Dataset entries:

▬▬▬▬▬▬▬▬▬▬

-- ==== Sys2Proof/Machine/WholeFile.lean ====
section
/-! DEFINITION. The whole-file family: ENCODE and DECODE (spec R184, R197). -/

namespace Sys2Proof.Machine

/-- ENCODE's pseudocode (spec R184). -/
def encodeFileBody : Run Unit := do
  requireTree 0x40
  requireCodes 0x40
  serializeBody
  putlenBody
  encodeBody
  padToByte

/-- ENCODE (spec R184). -/
def execEncode (s : State) : Result := runCommand encodeFileBody s

/-- DECODE's pseudocode (spec R197). -/
def decodeFileBody : Run Unit := do
  deserializeBody
  getlenBody
  decodeBody
  padToByte

/-- DECODE (spec R197). -/
def execDecode (s : State) : Result := runCommand decodeFileBody s

end Sys2Proof.Machine
end

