/-! ### complete -/

@[simp] theorem State.complete_pend (s : State) : (s.complete).pend = none := rfl
@[simp] theorem State.complete_done (s : State) : (s.complete).done = true := rfl
@[simp] theorem State.complete_err (s : State) : (s.complete).err = s.err := rfl
@[simp] theorem State.complete_cmdOvr (s : State) : (s.complete).cmdOvr = s.cmdOvr := rfl
@[simp] theorem State.complete_cmdRej (s : State) : (s.complete).cmdRej = s.cmdRej := rfl
@[simp] theorem State.complete_busErr (s : State) : (s.complete).busErr = s.busErr := rfl
@[simp] theorem State.complete_treeState (s : State) : (s.complete).treeState = s.treeState := rfl
@[simp] theorem State.complete_codesValid (s : State) : (s.complete).codesValid = s.codesValid := rfl
@[simp] theorem State.complete_errCode (s : State) : (s.complete).errCode = s.errCode := rfl
@[simp] theorem State.complete_lastOp (s : State) : (s.complete).lastOp = s.lastOp := rfl
@[simp] theorem State.complete_errInfo (s : State) : (s.complete).errInfo = s.errInfo := rfl
@[simp] theorem State.complete_len (s : State) : (s.complete).len = s.len := rfl
@[simp] theorem State.complete_inLen (s : State) : (s.complete).inLen = s.inLen := rfl
@[simp] theorem State.complete_ibitpos (s : State) : (s.complete).ibitpos = s.ibitpos := rfl
@[simp] theorem State.complete_obitpos (s : State) : (s.complete).obitpos = s.obitpos := rfl
@[simp] theorem State.complete_oacc (s : State) : (s.complete).oacc = s.oacc := rfl
@[simp] theorem State.complete_root (s : State) : (s.complete).root = s.root := rfl
@[simp] theorem State.complete_arena (s : State) : (s.complete).arena = s.arena := rfl
@[simp] theorem State.complete_freq (s : State) : (s.complete).freq = s.freq := rfl
@[simp] theorem State.complete_codeLen (s : State) : (s.complete).codeLen = s.codeLen := rfl
@[simp] theorem State.complete_codeBits (s : State) : (s.complete).codeBits = s.codeBits := rfl
@[simp] theorem State.complete_doneIe (s : State) : (s.complete).doneIe = s.doneIe := rfl
@[simp] theorem State.complete_errIe (s : State) : (s.complete).errIe = s.errIe := rfl
@[simp] theorem State.complete_nodeSel (s : State) : (s.complete).nodeSel = s.nodeSel := rfl
@[simp] theorem State.complete_symSel (s : State) : (s.complete).symSel = s.symSel := rfl
@[simp] theorem State.complete_ibufAddr (s : State) : (s.complete).ibufAddr = s.ibufAddr := rfl
@[simp] theorem State.complete_obufAddr (s : State) : (s.complete).obufAddr = s.obufAddr := rfl
@[simp] theorem State.complete_ibuf (s : State) : (s.complete).ibuf = s.ibuf := rfl
@[simp] theorem State.complete_obuf (s : State) : (s.complete).obuf = s.obuf := rfl
@[simp] theorem State.complete_ibufBytes (s : State) : (s.complete).ibufBytes = s.ibufBytes := rfl
@[simp] theorem State.complete_obufBytes (s : State) : (s.complete).obufBytes = s.obufBytes := rfl
@[simp] theorem State.complete_draws (s : State) : (s.complete).draws = s.draws := rfl
@[simp] theorem State.complete_agenda (s : State) : (s.complete).agenda = s.agenda := rfl
@[simp] theorem State.complete_rdata (s : State) : (s.complete).rdata = s.rdata := rfl
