-- ==== Sys2Proof/Laws/PerInstr.lean ====
section
/-! SUPPORT. The statements made per command: its row of the opcode map, and its word is well formed (spec R100 to R103). -/

namespace Sys2Proof.Laws

/-- The command's opcode stands in the opcode map beside the command, and its word passes both checks (spec R102, R103). -/
def MapRow.Statement (i : Instr) : Prop :=
  (⟨i.opcode, i⟩ : OpRow) ∈ opcodeMap ∧ i.wellFormed = true ∧ CommandWord.wellFormed (encode i) = true

theorem MapRow.nop : MapRow.Statement .nop := by unfold MapRow.Statement; decide

theorem MapRow.clear : MapRow.Statement .clear := by unfold MapRow.Statement; decide

theorem MapRow.rstio : MapRow.Statement .rstio := by unfold MapRow.Statement; decide

theorem MapRow.build : MapRow.Statement .build := by unfold MapRow.Statement; decide

theorem MapRow.gencodes : MapRow.Statement .gencodes := by unfold MapRow.Statement; decide

theorem MapRow.serialize : MapRow.Statement .serialize := by unfold MapRow.Statement; decide

theorem MapRow.deserialize : MapRow.Statement .deserialize := by unfold MapRow.Statement; decide

theorem MapRow.putlen : MapRow.Statement .putlen := by unfold MapRow.Statement; decide

theorem MapRow.getlen : MapRow.Statement .getlen := by unfold MapRow.Statement; decide

theorem MapRow.encsyms : MapRow.Statement .encsyms := by unfold MapRow.Statement; decide

theorem MapRow.decsyms : MapRow.Statement .decsyms := by unfold MapRow.Statement; decide

theorem MapRow.flush : MapRow.Statement .flush := by unfold MapRow.Statement; decide

theorem MapRow.encode : MapRow.Statement .encode := by unfold MapRow.Statement; decide

theorem MapRow.decode : MapRow.Statement .decode := by unfold MapRow.Statement; decide

end Sys2Proof.Laws
end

▬▬▬▬▬▬▬▬▬▬

Prompt: Write the entries out once more, exactly as given.

Task response:
-- ==== Sys2Proof/Machine/WholeFile.lean ====
section
/-! DEFINITION. The whole-file family: ENCODE and DECODE (spec R184, R197). -/

namespace Sys2Proof.Machine

/-- ENCODE's pseudocode (spec R184). -/
def encodeFileBody : Run Unit := do
  requireTree 0x40
  requireCodes 0x40
  serializeBody
  putlenBody
  encodeBody
  padToByte

/-- ENCODE (spec R184). -/
def execEncode (s : State) : Result := runCommand encodeFileBody s

/-- DECODE's pseudocode (spec R197). -/
def decodeFileBody : Run Unit := do
  deserializeBody
  getlenBody
  decodeBody
  padToByte

/-- DECODE (spec R197). -/
def execDecode (s : State) : Result := runCommand decodeFileBody s

end Sys2Proof.Machine
end

/-! ### complete -/

@[simp] theorem State.complete_pend (s : State) : (s.complete).pend = none := rfl
@[simp] theorem State.complete_done (s : State) : (s.complete).done = true := rfl
@[simp] theorem State.complete_err (s : State) : (s.complete).err = s.err := rfl
@[simp] theorem State.complete_cmdOvr (s : State) : (s.complete).cmdOvr = s.cmdOvr := rfl
@[simp] theorem State.complete_cmdRej (s : State) : (s.complete).cmdRej = s.cmdRej := rfl
@[simp] theorem State.complete_busErr (s : State) : (s.complete).busErr = s.busErr := rfl
@[simp] theorem State.complete_treeState (s : State) : (s.complete).treeState = s.treeState := rfl
@[simp] theorem State.complete_codesValid (s : State) : (s.complete).codesValid = s.codesValid := rfl
@[simp] theorem State.complete_errCode (s : State) : (s.complete).errCode = s.errCode := rfl
@[simp] theorem State.complete_lastOp (s : State) : (s.complete).lastOp = s.lastOp := rfl
@[simp] theorem State.complete_errInfo (s : State) : (s.complete).errInfo = s.errInfo := rfl
@[simp] theorem State.complete_len (s : State) : (s.complete).len = s.len := rfl
@[simp] theorem State.complete_inLen (s : State) : (s.complete).inLen = s.inLen := rfl
@[simp] theorem State.complete_ibitpos (s : State) : (s.complete).ibitpos = s.ibitpos := rfl
@[simp] theorem State.complete_obitpos (s : State) : (s.complete).obitpos = s.obitpos := rfl
@[simp] theorem State.complete_oacc (s : State) : (s.complete).oacc = s.oacc := rfl
@[simp] theorem State.complete_root (s : State) : (s.complete).root = s.root := rfl
@[simp] theorem State.complete_arena (s : State) : (s.complete).arena = s.arena := rfl
@[simp] theorem State.complete_freq (s : State) : (s.complete).freq = s.freq := rfl
@[simp] theorem State.complete_codeLen (s : State) : (s.complete).codeLen = s.codeLen := rfl
@[simp] theorem State.complete_codeBits (s : State) : (s.complete).codeBits = s.codeBits := rfl
@[simp] theorem State.complete_doneIe (s : State) : (s.complete).doneIe = s.doneIe := rfl
@[simp] theorem State.complete_errIe (s : State) : (s.complete).errIe = s.errIe := rfl
@[simp] theorem State.complete_nodeSel (s : State) : (s.complete).nodeSel = s.nodeSel := rfl
@[simp] theorem State.complete_symSel (s : State) : (s.complete).symSel = s.symSel := rfl
@[simp] theorem State.complete_ibufAddr (s : State) : (s.complete).ibufAddr = s.ibufAddr := rfl
@[simp] theorem State.complete_obufAddr (s : State) : (s.complete).obufAddr = s.obufAddr := rfl
@[simp] theorem State.complete_ibuf (s : State) : (s.complete).ibuf = s.ibuf := rfl
@[simp] theorem State.complete_obuf (s : State) : (s.complete).obuf = s.obuf := rfl
@[simp] theorem State.complete_ibufBytes (s : State) : (s.complete).ibufBytes = s.ibufBytes := rfl
@[simp] theorem State.complete_obufBytes (s : State) : (s.complete).obufBytes = s.obufBytes := rfl
@[simp] theorem State.complete_draws (s : State) : (s.complete).draws = s.draws := rfl
@[simp] theorem State.complete_agenda (s : State) : (s.complete).agenda = s.agenda := rfl
@[simp] theorem State.complete_rdata (s : State) : (s.complete).rdata = s.rdata := rfl
-- ==== Sys2Proof/Laws/PerInstr.lean ====
section
/-! SUPPORT. The statements made per command: its row of the opcode map, and its word is well formed (spec R100 to R103). -/

namespace Sys2Proof.Laws

/-- The command's opcode stands in the opcode map beside the command, and its word passes both checks (spec R102, R103). -/
def MapRow.Statement (i : Instr) : Prop :=
  (⟨i.opcode, i⟩ : OpRow) ∈ opcodeMap ∧ i.wellFormed = true ∧ CommandWord.wellFormed (encode i) = true

theorem MapRow.nop : MapRow.Statement .nop := by unfold MapRow.Statement; decide

theorem MapRow.clear : MapRow.Statement .clear := by unfold MapRow.Statement; decide

theorem MapRow.rstio : MapRow.Statement .rstio := by unfold MapRow.Statement; decide

theorem MapRow.build : MapRow.Statement .build := by unfold MapRow.Statement; decide

theorem MapRow.gencodes : MapRow.Statement .gencodes := by unfold MapRow.Statement; decide

theorem MapRow.serialize : MapRow.Statement .serialize := by unfold MapRow.Statement; decide

theorem MapRow.deserialize : MapRow.Statement .deserialize := by unfold MapRow.Statement; decide

theorem MapRow.putlen : MapRow.Statement .putlen := by unfold MapRow.Statement; decide

theorem MapRow.getlen : MapRow.Statement .getlen := by unfold MapRow.Statement; decide

theorem MapRow.encsyms : MapRow.Statement .encsyms := by unfold MapRow.Statement; decide

theorem MapRow.decsyms : MapRow.Statement .decsyms := by unfold MapRow.Statement; decide

theorem MapRow.flush : MapRow.Statement .flush := by unfold MapRow.Statement; decide

theorem MapRow.encode : MapRow.Statement .encode := by unfold MapRow.Statement; decide

theorem MapRow.decode : MapRow.Statement .decode := by unfold MapRow.Statement; decide

end Sys2Proof.Laws
end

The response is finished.